Он вытащил одну руку из джинсов и накрыл ладонью ее хрупкую кисть, лежащую на перилах, почти забыв про свои шрамы.
– Так как же ты используешь меня?
– Хватит об этом! – тихо взмолилась она. Ему нравилось ее отчаяние. В его жизни еще никогда не было таких отношений с женщиной, когда она хмурит брови и вместе с тем позволяет держать себя за руку. Интересно, сможет ли она хмуриться и одновременно заниматься с ним любовью?
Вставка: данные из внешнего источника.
/-- R85: the law of one transaction. -/
def Obligations.TransactionReturnsItsByte : Prop :=
  ∀ (a : Addr) (v : Byte) (s : State), HostReady s → s.cfg.dev = .ideal → s.cfg.settleOk = true →
    Memory.wf s.extMem = true →
    ∃ t, execAll [.latch a, .write v, .read] s = .next t ∧ t.lastRead = v ∧ Memory.read t.extMem a = v

/-! The memory procedures (42_memory_procedures.md). -/

/-- R86, R89, R90: a self-test of any device leaves the memory the device's own functions give, and with SETTLE_OK counts
one mismatch per differing compare; outside the bus only ERR_TALLY and the self-test's results change, the block is at a
boundary again, and one event is emitted. On the bus (R84, R26 to R28) the last address of the range stands, WRITE_ARMED
is 0, AD_OUT holds what was put there last, and with SETTLE_OK LAST_READ is what the device gives there; a range of no
address leaves all of it. Without SETTLE_OK the tally and LAST_READ are some values, and the rest is the same. -/
def Obligations.SelftestComputesTheSweep : Prop :=
  ∀ (start : Addr) (len : BitVec 16) (strat : Strategy) (s : State), HostReady s → len.toNat ≤ 0x8000 →
    ∃ (t : State) (tally : Count), exec (.selftest start len strat) s = .next t ∧
      (s.cfg.settleOk = true → tally = BitVec.ofNat 32 (refSweep s.cfg.dev start len.toNat strat s.extMem).2) ∧
      t.extMem = (refSweep s.cfg.dev start len.toNat strat s.extMem).1 ∧
      t.outsideBus = { s.outsideBus with
        errTally := tally
        stErrors := tally
        stTested := BitVec.ofNat 32 (4 * len.toNat)
        stPass := decide (tally = 0)
        stDone := true } ∧
      HostReady t ∧ t.busy = false ∧ t.bootPc = bootPcAfter s ∧
      t.eventsRev = .stResult t.stPass t.stErrors t.stTested :: s.eventsRev ∧
      (len.toNat = 0 → NoneVisited s t) ∧
      (0 < len.toNat →
        let last : Addr := BitVec.ofNat 15 ((start.toNat + (len.toNat - 1)) % 2 ^ 15)
        LastVisited last (match strat with
          | .perAddress => 0x00
          | .perPattern => last.extractLsb' 0 8) s t ∧
        (s.cfg.settleOk = true → t.lastRead = deviceResp s.cfg.dev t.extMem last))

/-- R86, R90: a self-test of legal length completes from every state in HOST_DRIVING, settled or not, and its verdict
is that its tally is 0. -/
def Obligations.SelftestReportsItsTally : Prop :=
  ∀ (start : Addr) (len : BitVec 16) (strat : Strategy) (s : State), s.phase = .hostDriving → len.toNat ≤ 0x8000 →
    ∃ t, exec (.selftest start len strat) s = .next t ∧ t.stDone = true ∧ t.stErrors = t.errTally ∧
      t.stTested = BitVec.ofNat 32 (4 * len.toNat) ∧ (t.stPass = true ↔ t.stErrors = 0) ∧
      t.phase = .hostDriving ∧ t.pgWritten = s.pgWritten ∧ t.pgDone = s.pgDone ∧ t.vfErrors = s.vfErrors ∧
      t.vfChecked = s.vfChecked ∧ t.vfPass = s.vfPass ∧ t.vfDone = s.vfDone

/-- R92: the self-test on fault-free memory; its range is start to start+len-1, mod 2^15 (R48, R86). -/
def Obligations.SelftestPassesOnIdealMemory : Prop :=
  ∀ (start : Addr) (len : BitVec 16) (strat : Strategy) (s : State), HostReady s → s.cfg.dev = .ideal →
    s.cfg.settleOk = true → Memory.wf s.extMem = true → len.toNat ≤ 0x8000 →
    ∃ t, exec (.selftest start len strat) s = .next t ∧
      t.stErrors = 0 ∧ t.stPass = true ∧ t.stTested.toNat = 4 * len.toNat ∧
      (∀ k < len.toNat, Memory.read t.extMem (BitVec.ofNat 15 ((start.toNat + k) % 2 ^ 15)) = 0x00) ∧
      (∀ b, (∀ k < len.toNat, b ≠ BitVec.ofNat 15 ((start.toNat + k) % 2 ^ 15)) →
        Memory.read t.extMem b = Memory.read s.extMem b)

/-- R97: one stuck cell in the range counts three mismatches, under either strategy: of PATTERN's bytes written to it,
0x55, 0xAA and 0xFF read back differently, and 0x00 does not. -/
def Obligations.StuckCellCountsThree : Prop :=
  ∀ (start : Addr) (len : BitVec 16) (strat : Strategy) (c : Addr) (s : State), HostReady s →
    s.cfg.dev = .stuck0 c → s.cfg.settleOk = true → Memory.wf s.extMem = true → len.toNat ≤ 0x8000 →
    (∃ k < len.toNat, BitVec.ofNat 15 ((start.toNat + k) % 2 ^ 15) = c) →
    (∃ t, exec (.selftest start len strat) s = .next t ∧ t.stErrors = 3 ∧ t.stPass = false) ∧
    ∀ p ∈ ([0x55, 0xAA, 0xFF, 0x00] : List Byte),
      ∃ u, execAll [.latch c, .write p, .read] s = .next u ∧ u.lastRead = 0x00 ∧
        (u.lastRead ≠ p ↔ p ∈ ([0x55, 0xAA, 0xFF] : List Byte))

/-- R87: PROGRAM stores the image through the device in ascending order; outside the bus only its results change, and
ERR_TALLY and LAST_READ stay. On the bus (R84, R26, R27) the image's last address stands with its byte on the AD latch
and WRITE_ARMED is 0; an empty image leaves all of it. -/
def Obligations.ProgramStoresTheImage : Prop :=
  ∀ s : State, HostReady s → s.cfg.image.length ≤ 0x8000 →
    ∃ t, exec .program s = .next t ∧
      t.extMem = refProgram s.cfg.dev s.cfg.image s.extMem ∧
      t.outsideBus = { s.outsideBus with pgWritten := BitVec.ofNat 32 s.cfg.image.length, pgDone := true } ∧
      t.lastRead = s.lastRead ∧ HostReady t ∧ t.busy = false ∧ t.bootPc = bootPcAfter s ∧
      t.eventsRev =
        ((indexedImage s.cfg.image).map fun ib => Event.progress .write (BitVec.ofNat 15 ib.1) ib.2).reverse
          ++ s.eventsRev ∧
      (s.cfg.image = [] → NoneVisited s t) ∧
      ∀ byte, s.cfg.image.getLast? = some byte →
        LastVisited (BitVec.ofNat 15 (s.cfg.image.length - 1)) byte s t

/-- R87, R53: with the IDEAL device the image lies at addresses 0 to IMAGE_LEN-1 afterwards and every other cell is
unchanged. -/
def Obligations.ProgramWritesOnlyTheImage : Prop :=
  ∀ s : State, HostReady s → s.cfg.image.length ≤ 0x8000 → s.cfg.dev = .ideal → Memory.wf s.extMem = true →
    ∃ t, exec .program s = .next t ∧
      (∀ (i : Nat) (h : i < s.cfg.image.length), Memory.read t.extMem (BitVec.ofNat 15 i) = s.cfg.image[i]) ∧
      ∀ b : Addr, s.cfg.image.length ≤ b.toNat → Memory.read t.extMem b = Memory.read s.extMem b

/-- R88, R89, R90: VERIFY leaves the memory and observes one byte for each image byte, to the end of the image: it
counts the observed bytes that differ, and its events show the observed bytes in order (NS17) and then the result.
Outside the bus only ERR_TALLY and its results change. On the bus (R84, R26 to R28) the image's last address stands,
WRITE_ARMED is 0, and LAST_READ is the last byte observed; an empty image leaves all of it. With SETTLE_OK the observed
bytes are what the device gives at the image's addresses; without it they are some bytes, and the rest is the same. -/
def Obligations.VerifyCountsMismatches : Prop :=
  ∀ s : State, HostReady s → s.cfg.image.length ≤ 0x8000 →
    ∃ (t : State) (tally : Count) (observed : List Byte), exec .verify s = .next t ∧
      observed.length = s.cfg.image.length ∧
      tally = BitVec.ofNat 32 ((observed.zip s.cfg.image).countP fun ob => decide (ob.1 ≠ ob.2)) ∧
      t.eventsRev = .vfResult t.vfPass t.vfErrors t.vfChecked ::
        ((indexedImage observed).map fun ib => Event.progress .verify (BitVec.ofNat 15 ib.1) ib.2).reverse
          ++ s.eventsRev ∧
      (∀ byte, observed.getLast? = some byte → t.lastRead = byte) ∧
      (s.cfg.settleOk = true →
        observed = ((List.range s.cfg.image.length).map fun i =>
          deviceResp s.cfg.dev s.extMem (BitVec.ofNat 15 i)) ∧
        tally = BitVec.ofNat 32 (refMismatches s.cfg.dev s.cfg.image s.extMem)) ∧
      t.extMem = s.extMem ∧
      t.outsideBus = { s.outsideBus with
        errTally := tally
        vfErrors := tally
        vfChecked := BitVec.ofNat 32 s.cfg.image.length
        vfPass := decide (tally = 0)
        vfDone := true } ∧
      HostReady t ∧ t.busy = false ∧ t.bootPc = bootPcAfter s ∧
      (s.cfg.image = [] → NoneVisited s t) ∧
      (s.cfg.image ≠ [] →
        let last : Addr := BitVec.ofNat 15 (s.cfg.image.length - 1)
        LastVisited last (last.extractLsb' 0 8) s t ∧
        (s.cfg.settleOk = true → t.lastRead = deviceResp s.cfg.dev s.extMem last))

/-- R88, R90: a verify pass completes from every state in HOST_DRIVING, settled or not, leaves the self-test's and the
write pass's results, and its verdict is that its tally is 0. -/
def Obligations.VerifyReportsItsTally : Prop :=
  ∀ s : State, s.phase = .hostDriving →
    ∃ t, exec .verify s = .next t ∧ t.vfDone = true ∧ t.vfErrors = t.errTally ∧ (t.vfPass = true ↔ t.vfErrors = 0) ∧
      t.phase = .hostDriving ∧ t.stErrors = s.stErrors ∧ t.stTested = s.stTested ∧ t.stPass = s.stPass ∧
      t.stDone = s.stDone ∧ t.pgWritten = s.pgWritten ∧ t.pgDone = s.pgDone

/-- R93: writing the image and then verifying it reports a tally of 0 on fault-free memory. -/
def Obligations.ProgramThenVerifyPasses : Prop :=
  ∀ s : State, HostReady s → s.cfg.image.length ≤ 0x8000 → s.cfg.dev = .ideal → s.cfg.settleOk = true →
    Memory.wf s.extMem = true →
    ∃ t, execAll [.program, .verify] s = .next t ∧ t.vfErrors = 0 ∧ t.vfPass = true

/-- R95: so does repeating the two passes any number of times. -/
def Obligations.RepeatedPassesKeepTallyZero : Prop :=
  ∀ (n : Nat) (s : State), HostReady s → s.cfg.image.length ≤ 0x8000 → s.cfg.dev = .ideal → s.cfg.settleOk = true →
    Memory.wf s.extMem = true →
    ∃ t, execAll (passes (n + 1)) s = .next t ∧ t.vfErrors = 0 ∧ t.vfPass = true ∧ t.errTally = 0

/-- R94: a write pass that visits every address of the image exactly once, in any order, leaves the memory PROGRAM
leaves, and a following VERIFY reports the same where the settle time suffices (without SETTLE_OK every sample is a draw,
R60, R79, so two passes need not agree). -/
def Obligations.WriteOrderDoesNotMatter : Prop :=
  ∀ (s : State) (visits : List (Nat × Byte)), HostReady s → s.cfg.image.length ≤ 0x8000 → s.cfg.dev = .ideal →
    Memory.wf s.extMem = true → visits.Perm (indexedImage s.cfg.image) →
    ∃ t u, execAll (writeVisits visits) s = .next t ∧ exec .program s = .next u ∧ t.extMem = u.extMem ∧
      ∃ t' u', exec .verify t = .next t' ∧ exec .verify u = .next u' ∧
        (s.cfg.settleOk = true → t'.vfErrors = u'.vfErrors ∧ t'.vfPass = u'.vfPass)

/-- R96: with an empty image PROGRAM and VERIFY append no snapshot, and VERIFY ends with VF_ERRORS = 0. -/
def Obligations.EmptyImageMovesNoPin : Prop :=
  ∀ s : State, s.phase = .hostDriving → s.cfg.image = [] →
    (∃ t, exec .program s = .next t ∧ t.traceRev = s.traceRev ∧ t.pins = s.pins ∧ t.extMem = s.extMem ∧
      t.pgWritten = 0 ∧ t.pgDone = true) ∧
    (∃ t, exec .verify s = .next t ∧ t.traceRev = s.traceRev ∧ t.pins = s.pins ∧ t.extMem = s.extMem ∧
      t.vfErrors = 0 ∧ t.vfChecked = 0 ∧ t.vfPass = true)

/-- R91: no rule of PROGRAM, VERIFY or HANDOFF reads a verdict: states that differ only in verdicts are taken to states
that differ at most in verdicts. The two runs meet the same draws (log 8). -/
def Obligations.VerdictsGateNothing : Prop :=
  ∀ (i : Instr) (s s' : State), (i = .program ∨ i = .verify ∨ i = .handoff) →
    s.withoutVerdicts = s'.withoutVerdicts →
    ∃ t t', exec i s = .next t ∧ exec i s' = .next t' ∧ t.withoutVerdicts = t'.withoutVerdicts

/-- R136: how many snapshots a completed command records: LATCH 8, WRITE 5, READ 4, SELFTEST 68 or 100 for each address,
PROGRAM 13 and VERIFY 12 for each image byte, HANDOFF 2 (3 with TRISTATE), and a faulting command none. -/
def Obligations.PinStepsPerCommand : Prop :=
  ∀ (i : Instr) (s t : State), exec i s = .next t →
    t.traceRev.length = s.traceRev.length +
      if check i s = .noFault then
        match i with
        | .latch _ => 8
        | .write _ => 5
        | .read => 4
        | .selftest _ len .perAddress => 68 * len.toNat
        | .selftest _ len .perPattern => 100 * len.toNat
        | .program => 13 * s.cfg.image.length
        | .verify => 12 * s.cfg.image.length
        | .handoff => match s.cfg.handoffCtrl with
          | .keepDriven => 2
          | .tristate => 3
      else 0

/-! Hand-off, reset and the host reset (43_sequencer.md, 70_reset_and_hazards.md). -/

/-- R102: HANDOFF releases the high address pins (and the control lines with TRISTATE), then drives /RESET high, and the
target runs; nothing else changes. The AD wires float in every snapshot, but that with TRISTATE the memory device may
answer a floating /RD line (R55, NS9; the model's reading, log 10); that the last snapshot does not yet show the running
target is the model's reading too (log 11). -/
def Obligations.HandoffReleasesThenRuns : Prop :=
  ∀ s : State, HostReady s →
    ∃ t ad ad', exec .handoff s = .next t ∧
      (∀ w ∈ [ad, ad'], w = .z ∨ w = .level (deviceResp s.cfg.dev s.extMem s.extLatch)) ∧
      t.observed = { s.observed with
        pins := { s.pins with
          haDir := .idle, resetNOut := true
          ctrlDir := match s.cfg.handoffCtrl with
            | .keepDriven => .driving
            | .tristate => .idle }
        phase := .targetRunning
        tgt := .running
        busy := false
        bootPc := bootPcAfter s
        traceRev := (match s.cfg.handoffCtrl with
          | .keepDriven =>
            [⟨{ s.pins with haDir := .idle, resetNOut := true }, .z⟩, ⟨{ s.pins with haDir := .idle }, .z⟩]
          | .tristate =>
            [⟨{ s.pins with haDir := .idle, ctrlDir := .idle, resetNOut := true }, ad'⟩,
             ⟨{ s.pins with haDir := .idle, ctrlDir := .idle }, ad⟩, ⟨{ s.pins with haDir := .idle }, .z⟩])
          ++ s.traceRev }

/-- R46, column "at reset": what the spec fixes of the state at the instant of reset, for every configuration and every
environment. The last clause names the model's own choices in State.reset (log 3 to 6). -/
def Obligations.ResetHoldsTheSpecsValues : Prop :=
  ∀ (cfg : Config) (mem : Memory) (latch : Addr) (tgt : Target),
    let s := State.powerOn cfg mem latch tgt
    statusReg s 1 = 0 ∧ s.phase = .init ∧ s.busy = false ∧ s.fault = false ∧ s.faultCause = .noFault ∧
      s.faultCmd = 0 ∧ s.bootPc = 0 ∧ s.addrValid = false ∧ s.writeArmed = false ∧ s.latchedAddr = 0 ∧
      s.lastRead = 0 ∧ s.errTally = 0 ∧ s.stErrors = 0 ∧ s.stTested = 0 ∧ s.stPass = false ∧ s.stDone = false ∧
      s.pgWritten = 0 ∧ s.pgDone = false ∧ s.vfErrors = 0 ∧ s.vfChecked = 0 ∧ s.vfPass = false ∧ s.vfDone = false ∧
      s.rdSettled = false ∧ s.cfg = cfg ∧ s.extMem = mem ∧ s.extLatch = latch ∧
      State.reset = State.powerOn Config.default [] 0 .held

/-- R121, R46 column "after INIT": the first step from reset runs the reset sequence: eight snapshots with the PINS
values of its order, the lines at their idle levels, the target held, HOST_DRIVING; the environment's memory and latch
stay. One step for the whole sequence is the model's level (log 1), and what a target does before /RESET is driven low
is not modelled (R123, log 17). -/
def Obligations.ResetSequenceHoldsTheTarget : Prop :=
  ∀ (cfg : Config) (mem : Memory) (latch : Addr) (tgt : Target), cfg.wf = true →
    ∃ t, step (State.powerOn cfg mem latch tgt) = .next t ∧ HostReady t ∧
      t.pinTrace.map (fun n => pinsWord n.pins) =
        [0x0000_0000, 0x0040_0000, 0x0040_0000, 0x0044_0000, 0x004C_0000, 0x006C_0000, 0x006C_0000, 0x006C_0000] ∧
      statusReg t 1 = 0x006C_0000 ∧ t.eventsRev = [] ∧
      { t.observed with traceRev := [] } =
        { (State.powerOn cfg mem latch .held).observed with
          phase := .hostDriving
          pins := { Pins.atReset with wrNOut := true, rdNOut := true, ctrlDir := .driving, rstDir := .driving } }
– Ты замужем, да? – Боже, это будет самый сильный удар, какой он когда-либо получал в жизни!
– Нет, я не замужем. А ты когда-нибудь встречался с женщиной, у которой есть моральные принципы?
Он остановил на ней мрачный, полный сожаления взгляд и решил не повторять очевидных фактов из истории своих сексуальных отношений.
– Кажется, я сейчас встречаюсь с такой женщиной, верно? – с надеждой спросил он.
Ее лицо озарилось улыбкой – словно солнце взошло на планете, где до того царила полная тьма.
Что?
Она прижалась к нему, и он быстро обнял ее за плечи.
– И как же ты опять используешь меня? – спросил он.
– Ой, ну… – Она фыркнула. Но не вырвалась из объятий. Ему это понравилось. Что не вырвалась.
– Знаешь, сознавать, что именно ты меня используешь, гораздо приятнее, чем ты думаешь, – сказал он. – Используй меня и дальше. Целую вечность. Я согласен.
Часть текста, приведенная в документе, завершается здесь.